AI Predicts Real Life Situations by Mimicking Swarming Bees

Unanimous AI, a startup based in Silicon Valley, has developed an AI that predicts real life scenarios such as correctly predicting the winners of the 2016 Kentucky Derby and 2015 Academy Awards.

UNU – the AI developed by Unanimous – correctly predicted the horse Nyquist as the winner of the 2016 Kentucky Derby. UNU also correctly picked 11 of the 15 winners of the 2015 Academy Awards, also known as the Oscars.

Artificial Swarm Intelligence Versus Purely Digital AI

Unanimous calls UNU as the world’s first artificial swarm intelligence. According to Unanimous, artificial swarm intelligence is different from a purely digital AI.

“A purely artificial intelligence will have no reason to share our goals and sensibilities or our morals and values,” the Silicon Valley startup said. On the other hand, an artificial swarm intelligence is something smarter than ourselves, but it “shares our goals and aspirations, our emotions and empathy, and most importantly our morals and values,” the startup company said.

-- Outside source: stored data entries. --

-- ==== Sys2Proof/Laws/Ops.lean ====
section
/-!
SUPPORT. Sys2Proof/Laws/Ops.lean: what each shared operation of Machine/Ops.lean can do, said once: the memory master,
sequences, byte emission, the free values drawn into memory, what an error leaves, and completion.
-/
namespace Sys2Proof.Machine

/-! ### Results and sequences -/

@[simp] theorem Res.bind_ok (s : State) (f : State → Res) : (Res.ok s).bind f = f s := rfl
@[simp] theorem Res.bind_raise (c : ErrCode) (s : State) (f : State → Res) : (Res.raise c s).bind f = .raise c s := rfl
@[simp] theorem Res.bind_uninit (s : State) (f : State → Res) : (Res.uninit s).bind f = .uninit s := rfl

theorem Res.bind_assoc (r : Res) (f g : State → Res) : (r.bind f).bind g = r.bind fun s => (f s).bind g := by
  cases r <;> rfl

@[simp] theorem Res.bind_pure (r : Res) : r.bind .ok = r := by cases r <;> rfl

theorem Res.bind_eq_ok {r : Res} {f : State → Res} {t : State} :
    r.bind f = .ok t ↔ ∃ s, r = .ok s ∧ f s = .ok t := by
  cases r <;> simp [Res.bind]

theorem Res.bind_eq_raise {r : Res} {f : State → Res} {c : ErrCode} {t : State} :
    r.bind f = .raise c t ↔ r = .raise c t ∨ ∃ s, r = .ok s ∧ f s = .raise c t := by
  cases r <;> simp [Res.bind]

theorem Res.bind_eq_uninit {r : Res} {f : State → Res} {t : State} :
    r.bind f = .uninit t ↔ r = .uninit t ∨ ∃ s, r = .ok s ∧ f s = .uninit t := by
  cases r <;> simp [Res.bind]

@[simp] theorem forEach_nil {α : Type} (f : α → State → Res) (s : State) : forEach f [] s = .ok s := rfl

theorem forEach_cons {α : Type} (f : α → State → Res) (x : α) (xs : List α) (s : State) :
    forEach f (x :: xs) s = (f x s).bind (forEach f xs) := rfl

theorem forEach_append {α : Type} (f : α → State → Res) (xs ys : List α) (s : State) :
    forEach f (xs ++ ys) s = (forEach f xs s).bind (forEach f ys) := by
  induction xs generalizing s with
  | nil => rfl
  | cons x xs ih =>
    simp only [List.cons_append, forEach_cons, Res.bind_assoc]
    cases f x s with
    | ok t => exact ih t
    | raise c t => rfl
    | uninit t => rfl

theorem forEach_flatMap {α β : Type} (f : α → State → Res) (g : β → List α) (xs : List β) (s : State) :
    forEach f (xs.flatMap g) s = forEach (fun x => forEach f (g x)) xs s := by
  induction xs generalizing s with
  | nil => rfl
  | cons x xs ih =>
    simp only [List.flatMap_cons, forEach_append, forEach_cons]
    cases forEach f (g x) s with
    | ok t => exact ih t
    | raise c t => rfl
    | uninit t => rfl

/-- A relation that holds between the state before and after each body holds over the sequence, however it ends. -/
theorem forEach_preserves {α : Type} {f : α → State → Res} {R : State → State → Prop} (hrefl : ∀ s, R s s)
    (htrans : ∀ s t u, R s t → R t u → R s u) (xs : List α) (hf : ∀ x ∈ xs, ∀ s, R s (f x s).state) (s : State) :
    R s (forEach f xs s).state := by
  induction xs generalizing s with
  | nil => exact hrefl s
  | cons x xs ih =>
    have h := hf x List.mem_cons_self s
    rw [forEach_cons]
    cases hx : f x s with
    | ok t =>
      rw [hx] at h
      exact htrans _ _ _ h (ih (fun y hy => hf y (List.mem_cons_of_mem _ hy)) t)
    | raise c t => rw [hx] at h; exact h
    | uninit t => rw [hx] at h; exact h

@[simp] theorem check_true (c : ErrCode) (next : State → Res) (s : State) : check true c next s = .raise c s := rfl
@[simp] theorem check_false (c : ErrCode) (next : State → Res) (s : State) : check false c next s = next s := rfl

/-! ### The memory master -/

/-- n accesses succeed when none of them gets an error response; only the platform's countdown moves. -/
theorem busAccess_ok {s : State} {n : Nat} (h : s.BusAnswers n) :
    busAccess n s = .ok { s with busErrIn := s.busErrIn.map (· - n) } := by
  obtain ⟨irqEn, busy, done, err, overrun, errcode, qtValid, htValid, regs, outLen, acc, nbits, pred, qt0, qt1, ht0, ht1,
    ht2, ht3, blk, qblk, zz, pending, encPos, modelFault, mem, inputs, resp, draws, busErrIn, tables⟩ := s
  cases busErrIn with
  | none => rfl
  | some k =>
    have hk : ¬ k < n := Nat.not_lt.2 (h k rfl)
    simp [busAccess, hk]

/-- The n accesses fail at an error response. -/
theorem busAccess_error {s : State} {n k : Nat} (h : s.busErrIn = some k) (hk : k < n) :
    busAccess n s = .raise .busError { s with busErrIn := none } := by
  simp [busAccess, h, hk]

/-- However the accesses end, only the platform's countdown has moved. -/
theorem busAccess_state (n : Nat) (s : State) : ∃ b, (busAccess n s).state = { s with busErrIn := b } := by
  unfold busAccess
  split
  · exact ⟨s.busErrIn, rfl⟩
  · split
    · exact ⟨none, rfl⟩
    · exact ⟨_, rfl⟩

/-! ### Byte emission -/

/-- The state after one byte has been emitted. -/
def appendByte (p : Params) (b : Byte) (s : State) : State :=
  { storeByte (outAddr p s.outLen) b s with outLen := s.outLen + 1, busErrIn := s.busErrIn.map (· - 1) }

/-- The state after a list of bytes has been emitted. -/
def appendBytes (p : Params) : List Byte → State → State
  | [], s => s
  | b :: bs, s => appendBytes p bs (appendByte p b s)

/-- EmitRaw that finds room and gets an answer. -/
theorem emitRaw_ok {p : Params} {b : Byte} {s : State} (h : s.outLen.toNat < p.dstCap.toNat) (hb : s.BusAnswers 1) :
    emitRaw p b s = .ok (appendByte p b s) := by
  simp [emitRaw, Nat.not_le.2 h, busAccess_ok hb, appendByte, storeByte]

/-- EmitRaw that finds no room changes nothing. -/
theorem emitRaw_full {p : Params} {b : Byte} {s : State} (h : p.dstCap.toNat ≤ s.outLen.toNat) :
    emitRaw p b s = .raise .outOverflow s := by
  simp [emitRaw, h]

/-- EmitRaw that finds room and gets an error response. -/
theorem emitRaw_busError {p : Params} {b : Byte} {s : State} (h : s.outLen.toNat < p.dstCap.toNat)
    (hb : s.busErrIn = some 0) : emitRaw p b s = .raise .busError { s with busErrIn := none } := by
  simp [emitRaw, Nat.not_le.2 h, busAccess_error hb Nat.one_pos]

/-- EmitRaw never reads an element without a value. -/
theorem emitRaw_cases (p : Params) (b : Byte) (s : State) :
    (s.outLen.toNat < p.dstCap.toNat ∧ s.BusAnswers 1 ∧ emitRaw p b s = .ok (appendByte p b s)) ∨
    (p.dstCap.toNat ≤ s.outLen.toNat ∧ emitRaw p b s = .raise .outOverflow s) ∨
    (s.outLen.toNat < p.dstCap.toNat ∧ s.busErrIn = some 0 ∧
      emitRaw p b s = .raise .busError { s with busErrIn := none }) := by
  rcases Nat.lt_or_ge s.outLen.toNat p.dstCap.toNat with h | h
  · by_cases hb : s.busErrIn = some 0
    · exact .inr (.inr ⟨h, hb, emitRaw_busError h hb⟩)
    · have : s.BusAnswers 1 := fun k hk => Nat.one_le_iff_ne_zero.2 fun h0 => hb (h0 ▸ hk)
      exact .inl ⟨h, this, emitRaw_ok h this⟩
  · exact .inr (.inl ⟨h, emitRaw_full h⟩)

Unanimous patterns its artificial swarm intelligence after what scientists dubbed as swarm intelligence – a proof to the saying “Many minds are better than one.”

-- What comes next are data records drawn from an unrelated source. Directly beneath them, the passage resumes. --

-- ==== Sys2Proof/Tests/Slice0.lean ====
section
/-!
SUPPORT. Sys2Proof/Tests/Slice0.lean: small tests, their expected values worked out in spec/ (95_test_vectors.md and the
sections named), and for every statement with hypotheses a state and operands that meet them (`witness_…`).
-/
namespace Sys2Proof.Tests

open Sys2Proof.Machine

-- One theorem after another: each parallel kernel thread would take its own stack.
set_option Elab.async false

/-! ### Words -/

/-- What the decoder reads, as an option; the words below are written out bit by bit from R81 to R83. -/
def read (w : Word) : Option Instr :=
  match decode w with
  | .ok i => some i
  | .error _ => none

/-- The error the decoder reports. -/
def refusal (w : Word) : Option ErrCode :=
  match decode w with
  | .ok _ => none
  | .error c => some c

theorem test_wf_refuses_len_33 : (Instr.pushBits 33).wf = false := by decide
theorem test_wf_refuses_len_63 : (Instr.pushBits 63).wf = false := by decide
theorem test_wf_takes_len_32 : (Instr.pushBits 32).wf = true := by decide

theorem test_decode_nop : read 0b00000000000000000000000000000000#32 = some .nop := by decide
theorem test_decode_qt_scale : read 0b00000001000000000000000000000000#32 = some .qtScale := by decide
theorem test_decode_huff_build : read 0b00000010000000000000000000000000#32 = some .huffBuild := by decide
theorem test_decode_reset_stream : read 0b00000011000000000000000000000000#32 = some .resetStream := by decide
theorem test_decode_push_bits : read 0b00000100000000000000000000100000#32 = some (.pushBits 32) ∧
    read 0b00000100000000000000000000001011#32 = some (.pushBits 11) := by decide
theorem test_decode_flush : read 0b00000101000000000000000000000000#32 = some .flush := by decide
theorem test_decode_fdct : read 0b00000110000000000000000000000000#32 = some .fdct := by decide
theorem test_decode_sample : read 0b00000111000000000000000000000000#32 = some (.sample .y) ∧
    read 0b00000111000000000000000000000001#32 = some (.sample .cb) ∧
    read 0b00000111000000000000000000000010#32 = some (.sample .cr) := by decide
theorem test_decode_quant : read 0b00001000000000000000000000000000#32 = some (.quant .luma) ∧
    read 0b00001000000000000000000000000001#32 = some (.quant .chroma) := by decide
theorem test_decode_zigzag : read 0b00001001000000000000000000000000#32 = some .zigzag := by decide
theorem test_decode_entropy : read 0b00001010000000000000000000000000#32 = some (.entropy .y) ∧
    read 0b00001010000000000000000000000010#32 = some (.entropy .cr) := by decide
theorem test_decode_write_headers : read 0b00001011000000000000000000000000#32 = some .writeHeaders := by decide
theorem test_decode_write_eoi : read 0b00001100000000000000000000000000#32 = some .writeEoi := by decide
theorem test_decode_encode : read 0b00001111000000000000000000000000#32 = some .encode := by decide

/-- 95_test_vectors.md section 10: the refused words. -/
theorem test_decode_refusals :
    [0x00000001, 0x04000021, 0x0400003F, 0x06000040, 0x06800000, 0x07000003, 0x08000002, 0x0A000003].map refusal
      = List.replicate 8 (some ErrCode.illegalField) ∧
    [0x0D000000, 0x0E000000, 0x10000000, 0xFF000000, 0x0D000040].map refusal
      = List.replicate 5 (some ErrCode.illegalOpcode) := by decide

theorem test_decode_table_word : decodeTableWord 32 0x0A000001 = some (.entropy .cb) ∧
    decodeTableWord 32 0x0D000000 = none := by decide

/-! ### Runs of one command -/

/-- The registers of program P1 (95_test_vectors.md section 11). -/
def start : State :=
  { State.reset with
    regs := ⟨0, 0, 8, 8, 50, 0x1000, 192, 0x2000, 4096⟩ }

/-- The state after a command that the host issues (`RUN`). -/
def ran (i : Instr) (s : State) : State :=
  match exec i (accept (encode i) s) with
  | .next t => t
  | .fault _ => s
  | .refused _ => s

/-- ARG0 written. -/
def arg (w : Word) (s : State) : State := { s with regs := { s.regs with arg0 := w } }

/-- An output region of the given size. -/
def cap (w : Word) (s : State) : State := { s with regs := { s.regs with dstCap := w } }

/-- What the bit-writer rows of 95_test_vectors.md section 8 show: memory, OUT_LEN, BW_STATE. -/
def stream (s : State) : Memory × Word × Word := (s.mem, s.outLen, bwStateWord s)

theorem test_nop : statusWord (ran .nop start) = 0x2 ∧ (ran .nop start).mem = [] := by decide +kernel

/-- 95_test_vectors.md 2.1 and 2.2. -/
theorem test_qt_scale_85 :
    let t := ran .qtScale State.reset
    (t.qt0.toList.take 8, t.qt1.toList.take 8)
      = ([5, 3, 3, 5, 7, 12, 15, 18].map some, [5, 5, 7, 14, 30, 30, 30, 30].map some) ∧
    t.qt0.toList.drop 56 = [22, 28, 29, 29, 34, 30, 31, 30].map some := by decide +kernel

theorem test_qt_scale_qualities :
    (let at' := fun q : Word => (ran .qtScale { start with regs := { start.regs with quality := q } }).qt0.toList.take 8
    at' 1 = List.replicate 8 (some 255) ∧ at' 10 = [80, 55, 50, 80, 120, 200, 255, 255].map some ∧
    at' 49 = [16, 11, 10, 16, 24, 41, 52, 62].map some ∧ at' 50 = [16, 11, 10, 16, 24, 40, 51, 61].map some ∧
    at' 100 = List.replicate 8 (some 1)) ∧
    statusWord (ran .qtScale { start with regs := { start.regs with quality := 101 } }) = 0x506 := by decide +kernel

/-- R102 with another base table: quality 50 gives the table itself, and the tables are left as they are. -/
theorem test_qt_scale_other_tables :
    let T : Tables := { Tables.defaults with baseChroma := List.replicate 64 200 }
    let t := ran .qtScale { start with tables := T }
    t.qt1.toList = List.replicate 64 (some 200) ∧ t.qt0[0] = some 16 ∧ t.tables = T := by decide +kernel

/-- R112 and R196 with another specification: the codes of its two symbols, and its DHT segment. -/
theorem test_huff_build_other_tables :
    let h : HuffSpec := ⟨[1, 1] ++ List.replicate 14 0, [7, 9]⟩
    let t := ran .huffBuild { start with tables := { Tables.defaults with dcChroma := h } }
    t.ht2[7] = some ⟨true, 0b0, 1⟩ ∧ t.ht2[9] = some ⟨true, 0b10, 2⟩ ∧ t.ht2[0] = some notValid ∧
    segDht .dcChroma h = [0xFF, 0xC4, 0x00, 0x15, 0x01, 1, 1, 0, 0, 0, 0, 0, 0, 0, 0, 0, 0, 0, 0, 0, 0, 7, 9] := by
  decide +kernel

/-- 95_test_vectors.md section 3: window words and long codes. -/
theorem test_huff_build :
    let t := ran .huffBuild State.reset
    (t.ht0[0x00].map htWord, t.ht1[0xF0].map htWord, t.ht3[0x00].map htWord, t.ht0[0x0C].map htWord)
      = (some 0x80020000, some 0x800B07F9, some 0x80020000, some 0x00000000) ∧ statusWord t = 0x22 ∧
    t.ht1[0xFA] = some ⟨true, 0b1111111111111110, 16⟩ ∧ t.ht1[0x82] = some ⟨true, 0b111111111000000, 15⟩ ∧
    t.ht2[0x0A] = some ⟨true, 0b1111111110, 10⟩ ∧ t.ht3[0xE1] = some ⟨true, 0b11111111100000, 14⟩ := by decide +kernel

/-- Rows B11 and B2: pending bits, cleared with the count; PRED cleared. -/
theorem test_reset_stream :
    let t := ran .resetStream { start with outLen := 7, acc := 5, nbits := 3, pred := ⟨1, 2, 3⟩ }
    (stream t, t.pred) = (([], 0, 0), ⟨0, 0, 0⟩) := by decide +kernel

/-- Rows B1, B6, B9, B10. -/
theorem test_push_bits :
    stream (ran (.pushBits 8) (arg 0xFF start)) = ([(0x2000, 0xFF), (0x2001, 0x00)], 2, 0) ∧
    stream (ran (.pushBits 2) (arg 0xFFFFFFF3 start)) = ([], 0, 0x203) ∧
    stream (ran (.pushBits 32) (arg 0xABCD1234 start))
      = ([(0x2000, 0xAB), (0x2001, 0xCD), (0x2002, 0x12), (0x2003, 0x34)], 4, 0) ∧
    stream (ran (.pushBits 1) (arg 0 (ran (.pushBits 7) (arg 0x7F start)))) = ([(0x2000, 0xFE)], 1, 0) := by decide +kernel

/-- Rows B15, B16, B18: capacity and region. -/
theorem test_push_bits_errors :
    (let t := ran (.pushBits 8) (arg 0xFF (cap 1 start)); (t.mem, t.outLen, statusWord t) = ([(0x2000, 0xFF)], 1, 0x606)) ∧
    stream (ran (.pushBits 1) (arg 1 (cap 0 start))) = ([], 0, 0x101) ∧
    statusWord (ran (.pushBits 0) { start with regs := { start.regs with dstAddr := 0xFFFFFFF0, dstCap := 0x11 } })
      = 0xB06 := by decide +kernel

/-- Rows B3, B8, B12, B13. -/
theorem test_flush :
    stream (ran .flush (ran (.pushBits 1) (arg 1 start))) = ([(0x2000, 0xFF), (0x2001, 0x00)], 2, 0) ∧
    stream (ran .flush start) = ([], 0, 0) ∧
    stream (ran .flush (ran .flush (ran (.pushBits 3) (arg 5 start)))) = ([(0x2000, 0xBF)], 1, 0) ∧
    stream (ran .flush (ran (.pushBits 5) (arg 0 start))) = ([(0x2000, 0x07)], 1, 0) := by decide +kernel

/-- 95_test_vectors.md 4.8: FDCT of an element without a value. -/
theorem test_fdct_uninit : (ran .fdct start).modelFault = some .uninitRead ∧ (ran .fdct start).errcode = 0 := by
  decide +kernel

/-- 95_test_vectors.md 4.8: the first and the second transform of the constant-100 block, at (0, 0). -/
theorem test_fdct_ideal_impulse : fdctIdeal (fun i => if i = 0 then 800 else 0) 0 0 = 100 := by
  have h2 : Real.sqrt 2 * Real.sqrt 2 = 2 := Real.mul_self_sqrt (by norm_num)
  have h0 : ∀ y x : Fin 8, natIdx y x = 0 ↔ y = 0 ∧ x = 0 := by decide
  simp [fdctIdeal, fdctRowPass, fdctC, fdctCos, Fin.sum_univ_eight, h0]
  have hpos : Real.sqrt 2 ≠ 0 := by positivity
  field_simp
  nlinarith

/-- 95_test_vectors.md 5.1. -/
theorem test_colour_ideal :
    (ccIdeal .y 255 0 0, ccIdeal .cb 255 0 0, ccIdeal .cr 255 0 0) = (-51755 / 1000, -4302768 / 100000, 255 / 2) ∧
    (ccIdeal .y 10 200 30, ccIdeal .cb 10 200 30, ccIdeal .cr 10 200 30)
      = (-419 / 100, -5294016 / 100000, -8117696 / 100000) ∧
    (ccIdeal .y 1 2 3, ccIdeal .cb 1 2 3, ccIdeal .cr 1 2 3)
      = (-126185 / 1000, 668736 / 1000000, -581312 / 1000000) := by decide +kernel

/-- 95_test_vectors.md 5.2: the pixel each sample reads in a 3 x 2 image, as its offset; 5.3: the errors. -/
theorem test_sample_pixels :
    (let p : Params := { start.regs with width := 3, height := 2, srcLen := 18 }
    pixelOffset p 0 0 0 0 0 = 0 ∧ pixelOffset p 0 0 7 0 0 = 3 * 2 ∧ pixelOffset p 0 0 1 7 2 = 3 * (3 + 1) + 2 ∧
      pixelOffset p 65535 65535 3 4 1 = 3 * (3 + 2) + 1) ∧
    (let at' := fun w h l a : Word =>
      (ran (.sample .y) { start with regs := { start.regs with width := w, height := h, srcLen := l, srcAddr := a } }).errcode
    at' 0 8 191 0 = 0x03 ∧ at' 65536 1 0 0 = 0x03 ∧ at' 8 8 191 0 = 0x04 ∧ at' 8 8 192 0xFFFFFF80 = 0x0B) := by
  decide +kernel

/-- 95_test_vectors.md section 6: quotients and their rounding. -/
theorem test_quantize :
    (∀ m, quantize m (-41404 / 100) 5 = -83 ∧ quantize m 1020 5 = 204 ∧ quantize m (7 / 2) 1 = 4) ∧
    (quantize .halfUp 800 64, quantize .halfAway 800 64, quantize .halfEven 800 64) = (13, 13, 12) ∧
    (quantize .halfUp (-5 / 2) 1, quantize .halfAway (-5 / 2) 1, quantize .halfEven (-5 / 2) 1) = (-2, -3, -2) := by
  refine ⟨fun m => ?_, ?_, ?_⟩
  · cases m <;> decide +kernel
  · decide +kernel
  · decide +kernel

theorem test_quant_not_ready : statusWord (ran (.quant .chroma) start) = 0x806 := by decide +kernel

/-- 95_test_vectors.md section 6, ZIGZAG: QBLK[j] = j. -/
theorem test_zigzag :
    let t := ran .zigzag { start with qblk := Vector.ofFn fun j : Fin 64 => some (BitVec.ofNat 16 j.val) }
    t.zz.toList.take 10 = [0, 1, 8, 16, 9, 2, 3, 10, 17, 24].map some ∧ t.zz[63] = some 63 := by decide +kernel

Bees, for instance, use high-speed gestures to establish tight feedback loops among its members. Ants, meanwhile, establish feedback loops among its members by using chemical traces. We, humans, however, have not been able to form swarms or tight feedback loops.

Unanimous said that its artificial swarm intelligence is humanity’s missing link to form feedback loops or critical real-time connections. With its artificial swarm intelligence, Unanimous said that “people can think together in swarms, allowing people to achieve the same types of intelligence amplification that other species have attained.”

Swarms Versus Polls

In the paper entitled “Human Swarms, a real-time method for collective intelligence,” Unanimous Founder and CEO Louis Rosenberg, wrote that swarms are better than polls. Louis claims that that polls provide no alternatives for groups to explore other options and find consensus.

“Swarms, on the other hand, allow users to continually update their intent in real-time, assessing how their views combine with the other participants to achieve an acceptable outcome,” Rosenberg added.